YOUR TASK =>
The answer is a stretch of the material below, returned exactly: the line containing "Unpowered where it", the line containing "(s.params.regProgram.filter (fun r", and all lines between.

INFORMATION SHOWN =>
· · ·

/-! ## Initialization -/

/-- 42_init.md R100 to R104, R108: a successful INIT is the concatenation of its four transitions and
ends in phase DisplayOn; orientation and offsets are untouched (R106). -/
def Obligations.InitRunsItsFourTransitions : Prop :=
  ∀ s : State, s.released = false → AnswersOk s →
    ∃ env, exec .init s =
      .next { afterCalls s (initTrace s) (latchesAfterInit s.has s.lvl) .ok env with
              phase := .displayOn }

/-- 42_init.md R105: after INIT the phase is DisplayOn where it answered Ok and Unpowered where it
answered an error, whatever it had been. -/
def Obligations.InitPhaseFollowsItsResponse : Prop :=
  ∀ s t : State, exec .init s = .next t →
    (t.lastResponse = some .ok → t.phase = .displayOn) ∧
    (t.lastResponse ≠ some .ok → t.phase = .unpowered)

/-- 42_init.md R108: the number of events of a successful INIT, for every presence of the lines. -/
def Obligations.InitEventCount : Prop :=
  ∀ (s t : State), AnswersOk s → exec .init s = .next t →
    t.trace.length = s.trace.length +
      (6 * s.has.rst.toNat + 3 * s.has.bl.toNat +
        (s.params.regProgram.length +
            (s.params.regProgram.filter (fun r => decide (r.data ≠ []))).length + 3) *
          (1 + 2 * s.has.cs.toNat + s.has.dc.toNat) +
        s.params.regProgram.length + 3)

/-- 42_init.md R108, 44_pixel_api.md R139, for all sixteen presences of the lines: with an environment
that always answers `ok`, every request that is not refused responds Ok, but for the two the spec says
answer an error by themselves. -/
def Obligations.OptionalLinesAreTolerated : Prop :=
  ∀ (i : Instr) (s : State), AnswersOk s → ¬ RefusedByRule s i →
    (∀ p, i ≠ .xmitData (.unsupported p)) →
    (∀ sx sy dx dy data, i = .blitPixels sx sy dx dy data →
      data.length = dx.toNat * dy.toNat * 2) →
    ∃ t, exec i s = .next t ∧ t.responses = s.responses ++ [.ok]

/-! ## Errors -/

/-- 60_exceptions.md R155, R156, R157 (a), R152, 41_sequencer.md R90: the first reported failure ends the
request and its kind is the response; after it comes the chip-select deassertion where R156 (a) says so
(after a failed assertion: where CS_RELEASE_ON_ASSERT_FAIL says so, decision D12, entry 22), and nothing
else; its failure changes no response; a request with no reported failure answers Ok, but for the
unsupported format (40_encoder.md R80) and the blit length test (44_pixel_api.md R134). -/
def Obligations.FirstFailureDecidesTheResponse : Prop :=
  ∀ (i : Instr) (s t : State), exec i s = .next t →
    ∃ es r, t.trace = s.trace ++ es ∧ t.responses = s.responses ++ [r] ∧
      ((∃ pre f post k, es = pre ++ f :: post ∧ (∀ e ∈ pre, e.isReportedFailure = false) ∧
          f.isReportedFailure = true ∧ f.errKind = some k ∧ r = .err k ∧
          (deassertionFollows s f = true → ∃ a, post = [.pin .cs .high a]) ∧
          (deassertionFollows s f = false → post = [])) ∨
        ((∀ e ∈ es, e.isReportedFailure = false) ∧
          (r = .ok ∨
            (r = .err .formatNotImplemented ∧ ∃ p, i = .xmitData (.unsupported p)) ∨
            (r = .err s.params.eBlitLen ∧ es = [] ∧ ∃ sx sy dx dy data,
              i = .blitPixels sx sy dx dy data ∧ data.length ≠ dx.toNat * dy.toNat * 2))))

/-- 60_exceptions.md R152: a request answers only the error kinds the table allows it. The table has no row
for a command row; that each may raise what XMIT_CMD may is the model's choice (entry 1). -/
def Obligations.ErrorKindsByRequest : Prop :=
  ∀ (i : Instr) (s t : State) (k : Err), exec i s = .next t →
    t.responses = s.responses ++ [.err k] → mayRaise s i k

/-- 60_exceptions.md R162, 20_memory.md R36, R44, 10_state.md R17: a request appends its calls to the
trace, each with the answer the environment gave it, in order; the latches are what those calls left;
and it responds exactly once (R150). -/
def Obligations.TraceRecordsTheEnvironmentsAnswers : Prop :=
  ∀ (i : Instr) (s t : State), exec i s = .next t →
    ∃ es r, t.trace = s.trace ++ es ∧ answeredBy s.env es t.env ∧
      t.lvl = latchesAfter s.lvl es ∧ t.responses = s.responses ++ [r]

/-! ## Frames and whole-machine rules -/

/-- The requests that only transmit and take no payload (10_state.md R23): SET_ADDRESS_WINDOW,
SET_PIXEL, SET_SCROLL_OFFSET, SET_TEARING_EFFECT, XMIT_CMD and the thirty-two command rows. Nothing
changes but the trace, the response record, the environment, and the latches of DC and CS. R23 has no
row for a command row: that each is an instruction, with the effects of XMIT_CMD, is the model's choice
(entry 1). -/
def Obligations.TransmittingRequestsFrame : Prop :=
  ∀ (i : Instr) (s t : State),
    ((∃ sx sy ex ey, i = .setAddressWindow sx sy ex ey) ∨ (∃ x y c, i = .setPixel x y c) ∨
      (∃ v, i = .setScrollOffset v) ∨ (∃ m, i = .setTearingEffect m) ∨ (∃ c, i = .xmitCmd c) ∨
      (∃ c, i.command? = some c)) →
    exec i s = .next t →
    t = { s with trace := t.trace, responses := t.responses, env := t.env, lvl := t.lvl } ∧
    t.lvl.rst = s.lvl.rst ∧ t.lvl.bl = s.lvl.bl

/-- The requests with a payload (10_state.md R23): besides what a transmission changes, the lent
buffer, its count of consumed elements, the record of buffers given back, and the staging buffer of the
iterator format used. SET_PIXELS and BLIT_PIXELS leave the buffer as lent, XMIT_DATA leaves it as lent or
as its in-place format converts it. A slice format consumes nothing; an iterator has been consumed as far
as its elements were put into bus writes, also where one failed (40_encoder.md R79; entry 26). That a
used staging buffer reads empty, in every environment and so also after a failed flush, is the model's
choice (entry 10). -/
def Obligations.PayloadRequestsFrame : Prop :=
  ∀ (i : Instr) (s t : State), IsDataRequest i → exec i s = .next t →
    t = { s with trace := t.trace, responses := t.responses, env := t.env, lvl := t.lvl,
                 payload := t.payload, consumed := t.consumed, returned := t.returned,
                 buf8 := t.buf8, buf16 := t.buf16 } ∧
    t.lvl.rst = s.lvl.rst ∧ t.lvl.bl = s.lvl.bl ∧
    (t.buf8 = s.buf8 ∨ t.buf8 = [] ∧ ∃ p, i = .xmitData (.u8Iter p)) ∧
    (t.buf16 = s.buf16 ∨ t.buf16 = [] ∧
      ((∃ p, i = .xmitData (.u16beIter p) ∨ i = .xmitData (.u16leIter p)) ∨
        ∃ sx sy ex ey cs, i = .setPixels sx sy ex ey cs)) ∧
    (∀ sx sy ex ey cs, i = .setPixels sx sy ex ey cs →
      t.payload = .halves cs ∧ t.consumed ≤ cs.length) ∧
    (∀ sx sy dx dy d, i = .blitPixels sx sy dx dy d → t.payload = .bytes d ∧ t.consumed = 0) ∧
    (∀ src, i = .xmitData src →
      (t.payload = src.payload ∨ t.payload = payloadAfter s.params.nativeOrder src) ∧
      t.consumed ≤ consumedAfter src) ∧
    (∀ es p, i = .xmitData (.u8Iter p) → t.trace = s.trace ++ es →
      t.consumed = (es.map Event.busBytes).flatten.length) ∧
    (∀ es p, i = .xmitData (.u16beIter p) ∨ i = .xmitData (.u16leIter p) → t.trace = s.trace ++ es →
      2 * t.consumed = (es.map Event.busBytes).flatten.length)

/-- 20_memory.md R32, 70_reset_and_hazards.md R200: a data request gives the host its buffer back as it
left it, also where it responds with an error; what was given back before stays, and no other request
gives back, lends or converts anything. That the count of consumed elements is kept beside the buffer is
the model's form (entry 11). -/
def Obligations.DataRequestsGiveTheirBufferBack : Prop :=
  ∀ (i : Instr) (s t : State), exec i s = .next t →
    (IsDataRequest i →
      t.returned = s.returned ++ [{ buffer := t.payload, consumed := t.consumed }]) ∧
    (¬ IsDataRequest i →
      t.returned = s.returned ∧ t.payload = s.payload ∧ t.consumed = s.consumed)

· · ·

YOUR RESPONSE =>
/-- 42_init.md R105: after INIT the phase is DisplayOn where it answered Ok and Unpowered where it
answered an error, whatever it had been. -/
def Obligations.InitPhaseFollowsItsResponse : Prop :=
  ∀ s t : State, exec .init s = .next t →
    (t.lastResponse = some .ok → t.phase = .displayOn) ∧
    (t.lastResponse ≠ some .ok → t.phase = .unpowered)

/-- 42_init.md R108: the number of events of a successful INIT, for every presence of the lines. -/
def Obligations.InitEventCount : Prop :=
  ∀ (s t : State), AnswersOk s → exec .init s = .next t →
    t.trace.length = s.trace.length +
      (6 * s.has.rst.toNat + 3 * s.has.bl.toNat +
        (s.params.regProgram.length +
            (s.params.regProgram.filter (fun r => decide (r.data ≠ []))).length + 3) *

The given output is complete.